Tuesday, July 14, 2015

Study: Wind Farms Even More Expensive And Pointless Than You Thought

by James Delingpole
 
The cost of wind energy is significantly more expensive than its advocates pretend, a new US study has found. But when you take into account the true costs of wind, it’s around 48 per cent more expensive than the industry’s official estimates – according to new research conducted by Utah State University.
“In this study, we refer to the ‘true cost’ of wind as the price tag consumers and society as a whole pay both to purchase wind-generated electricity and to subsidize the wind energy industry through taxes and government debt,” said Ryan Yonk Ph.D., one of the report’s authors and a founder of Strata Policy. “After examining all of these cost factors and carefully reviewing existing cost estimates, we were able to better understand how much higher the cost is for Americans.”
The peer-reviewed report accounted for the following factors:
  • The federal Production Tax Credit (PTC), a crucial subsidy for wind producers, has distorted the energy market by artificially lowering the cost of expensive technologies and directing taxpayer money to the wind industry.
  • States have enacted Renewable Portfolio Standards (RPS) that require utilities to purchase electricity produced from renewable sources, which drives up the cost of electricity for consumers.
  • Because wind resources are often located far from existing transmission lines, expanding the grid is expensive, and the costs are passed on to taxpayers and consumers.
  • Conventional generators must be kept on call as backup to meet demand when wind is unable to do so, driving up the cost of electricity for consumers.
“Innovation is a wonderful thing and renewable energy is no exception. Wind power has experienced tremendous growth since the 1990’s, but it has largely been a response to generous federal subsidies,” Yonk stated.
Among the factors wind advocates fail to acknowledge, the report shows, is the “opportunity cost” of the massive subsidies which taxpayers are forced to provide in order to persuade producers to indulge in this otherwise grotesquely inefficient and largely pointless form of power generation.

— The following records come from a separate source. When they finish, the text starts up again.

theorem afterRequest_disarmed {r : TripRequest} {p : Permit} (h : p.state = .disarmed)
    (hc : r.cause.cause.commanded = false) : p.afterRequest r = p := by
  unfold Permit.afterRequest
  rw [h]
  exact if_neg (Bool.eq_false_iff.mp hc)

theorem afterRequest_trips {r : TripRequest} {s : State} (h : s.tripsOn r) :
    s.permits[r.group].afterRequest r = s.permits[r.group].toTripped r := by
  unfold Permit.afterRequest
  rcases h with h | h | ⟨h, hc⟩ <;> rw [show s.permits[r.group].state = _ from h]
  exact if_pos hc

/-- A request finds a group TRIPPED, DISARMED and not to be tripped by it, or to be tripped (R101). -/
theorem tripsOn_cases (r : TripRequest) (s : State) : s.permitState r.group = .tripped ∨
    (s.permitState r.group = .disarmed ∧ r.cause.cause.commanded = false) ∨ s.tripsOn r := by
  unfold State.tripsOn
  cases s.permitState r.group with
  | tripped => simp
  | disarmed => cases r.cause.cause.commanded <;> simp
  | primed => simp
  | live => simp

theorem trip_sound {s : State} (hs : s.Sound) (r : TripRequest) :
    (s.trip r).permits = upd s.permits r.group (·.afterRequest r) ∧ (s.trip r).tables = s.tables := by
  rcases tripsOn_cases r s with h | ⟨h, hc⟩ | h
  · rw [trip_tripped h]
    refine ⟨?_, rfl⟩
    rw [State.modPermit_permits]
    exact upd_congr _ _ (afterRequest_tripped h).symm
  · rw [trip_disarmed h hc]
    exact ⟨(upd_id s.permits r.group (afterRequest_disarmed h hc)).symm, rfl⟩
  · obtain ⟨hpermits, -, -, -, -, -, -, -, -, -, -, -, htables, -⟩ := tripStopsTheGroup s r hs h
    refine ⟨hpermits.trans ?_, htables⟩
    exact upd_congr _ _ (afterRequest_trips h).symm

theorem Quiet.abortCreep (g : GroupIx) (why : CreepAbort) (s : State) : Quiet s (s.abortCreep State.trip g why) :=
  (quiet_tripClosed s).abortCreep (quiet_tripClosed s).trip g why s (Quiet.refl s)

theorem Quiet.modPermit (g : GroupIx) (f : Permit → Permit) (s : State) : Quiet s (s.modPermit g f) :=
  ⟨rfl, rfl, rfl, rfl, rfl, rfl, rfl, rfl, rfl, rfl, rfl, rfl, rfl, rfl, rfl⟩

theorem Quiet.changePermit (g : GroupIx) (st : PermitState) (lapse : Word16) (why : PermitReason) (s : State) :
    Quiet s (s.changePermit g st lapse why) :=
  ⟨rfl, rfl, rfl, rfl, rfl, rfl, rfl, rfl, rfl, rfl, rfl, rfl, rfl, rfl, rfl⟩

/-! ## The sample monitor's closing of an axis's cycle -/

/-- The axis becomes LOST (R30): the reports, and the trip of its group. -/
theorem becomeLost_eq (a : AxisIx) (s : State) : s.becomeLost a =
    (let v : State := { s with
      axisRec := upd s.axisRec a (fun r => { r with lost := true })
      cl := s.cl.post s.postContext (.axisLost a (s.groupOf a) (s.axisRec[a].latest.map LatestSample.cycle)) }
    match s.groupOf a with
      | some g => (v.trip ⟨g, ⟨.axisLost, .axis a⟩, none⟩).abortCreep State.trip g (.lost a)
      | none => v) := rfl
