-- ==== Sys2Proof/Syntax.lean ====
section
/-! DEFINITION. Syntax.lean: the commands the SV6480 takes, one constructor per row of spec/opcode_table.json. -/

namespace Sys2Proof

/-- Who makes a sequencer request (R201): a host write of MAST[m].SEQ_CMD with the word w, or the SEQ instruction at the pc of context c. -/
inductive SeqOrigin where
  | host (m : Fin 16) (w : Word)
  | ctx (c : Fin 64)
  deriving DecidableEq, Repr

/-- Who gives a cell or calendar command: a host write of the command register, or the instruction at the pc of context c. -/
inductive CmdOrigin where
  | host (w : Word)
  | ctx (c : Fin 64)
  deriving DecidableEq, Repr

/-- How a host transaction ended at HSEL_N rise (R509–R511): between words, in its header or signal-ID half-word, or after `bits` bits of a word, whose bits sent are the low bits of `w`. -/
inductive Cut where
  | clean
  | header
  | word (bits : Fin 32) (w : Word)
  deriving DecidableEq, Repr

/-- A ring frame: the header fields its class and type leave open (R434), and its payload words. -/
structure Frame where
  /-- Lane of origin: false CW, true CCW. -/
  dir : Bool
  src : BitVec 5
  dst : BitVec 6
  hops : BitVec 6
  seq : BitVec 8
  cycle : BitVec 16
  words : List Word
  deriving DecidableEq, Repr

/-- What a receiver's signal detector shows: the port, and whether a signal is present (R426, LK_PORTq.SIG). -/
structure SignalSeen where
  port : Fin 2
  present : Bool
  deriving DecidableEq, Repr

/-- The supplies, in mV (R569). -/
structure Supplies where
  vdd : Nat
  vddio : Nat
  vdda : Nat
  deriving DecidableEq, Repr

/-- What the clock monitor sees of a clock (R566): its code, for how many ROSC cycles it has had no edge, its count over the last 64 ROSC cycles, and for how many
taps root ÷ 40 and the reference have differed by more than 0.1 %. -/
structure ClockSeen where
  clock : Fin 7
  still : Nat
  count : Nat
  apart : Nat
  deriving DecidableEq, Repr

/-- The port a register is written through: the host port or JTAG (R537, R546). -/
inductive WritePort where
  | host | jtag
  deriving DecidableEq, Repr

/-- A register address as a port names it. -/
structure PortAddr where
  port : WritePort
  addr : BitVec 13
  deriving DecidableEq, Repr

/-- Why a received frame is dropped (R435, R437). -/
inductive FrameErr where
  | code | crc | eof | reserved
  /-- A K symbol in any other combination outside a frame: a code error, and no frame is dropped (R422). -/
  | stray
  deriving DecidableEq, Repr

/-- A TIME-class frame as received: its ring header, and the PTP header fields that are checked or used (R461–R463). -/
structure TimeFrame where
  hdr : Frame
  /-- TYPE bit 4 of a Sync: the mizzen domain slot. -/
  mizzen : Bool
  version : BitVec 4
  twoStep : Bool
  dom : BitVec 8
  /-- correctionField, ns × 2^16, two's complement. -/
  corr : BitVec 64
  seqId : BitVec 16
  /-- originTimestamp of a Sync. -/
  sec : BitVec 48
  ns : BitVec 32
  /-- The fields that a receiver ignores and a transparent clock forwards unchanged (R463): ptpTimescale, the clockIdentity and portNumber of
  sourcePortIdentity, controlField, logMessageInterval. -/
  ptpTs : Bool := false
  clockId : BitVec 64 := 0#64
  portNo : BitVec 16 := 0#16
  control : BitVec 8 := 0#8
  logInt : BitVec 8 := 0#8
  /-- requestingPortIdentity of a Pdelay_Resp: clockIdentity and portNumber (R462). -/
  reqClock : BitVec 64 := 0#64
  reqPort : BitVec 16 := 0#16
  deriving DecidableEq, Repr

/-- What the comparator of the floating phase shows when a crossing is looked for (R164): its output level, and how many taps ago it reached it. -/
structure ZcSeen where
  level : Bool
  age : Nat
  deriving DecidableEq, Repr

In the US this amounts to an annual $5 billion per year in Production Tax Credits (PTC). Here is money that could have been spent on education, healthcare, defence or, indeed, which could have been left in the pockets of taxpayers to spend as they prefer.

Instead it has been squandered on bribing rent-seeking crony-capitalists to carpet the landscape with bat-chomping, bird-slicing eco-crucifixes to produce energy so intermittent that it is often unavailable when needed most (on very hot or very cold days when demand for air-conditioning or heating is high) and only too available on other occasions when a glut means that wind producers actually have to pay utilities to accept their unwanted energy. This phenomenon, known as “negative pricing”, is worthwhile to wind producers because they only get their subsidy credits when they are producing power (whether it is needed or not). But clearly not worthwhile to the people who end up footing the bill: ie taxpayers.



"bat-chomping...eco-crucifixes"  My compliments to Mr. Delingpole. 

1 comment:

Anonymous said...

What about the billions in oil company subsidies? Not to mention the cost of oil spills, pollution and of course climate change?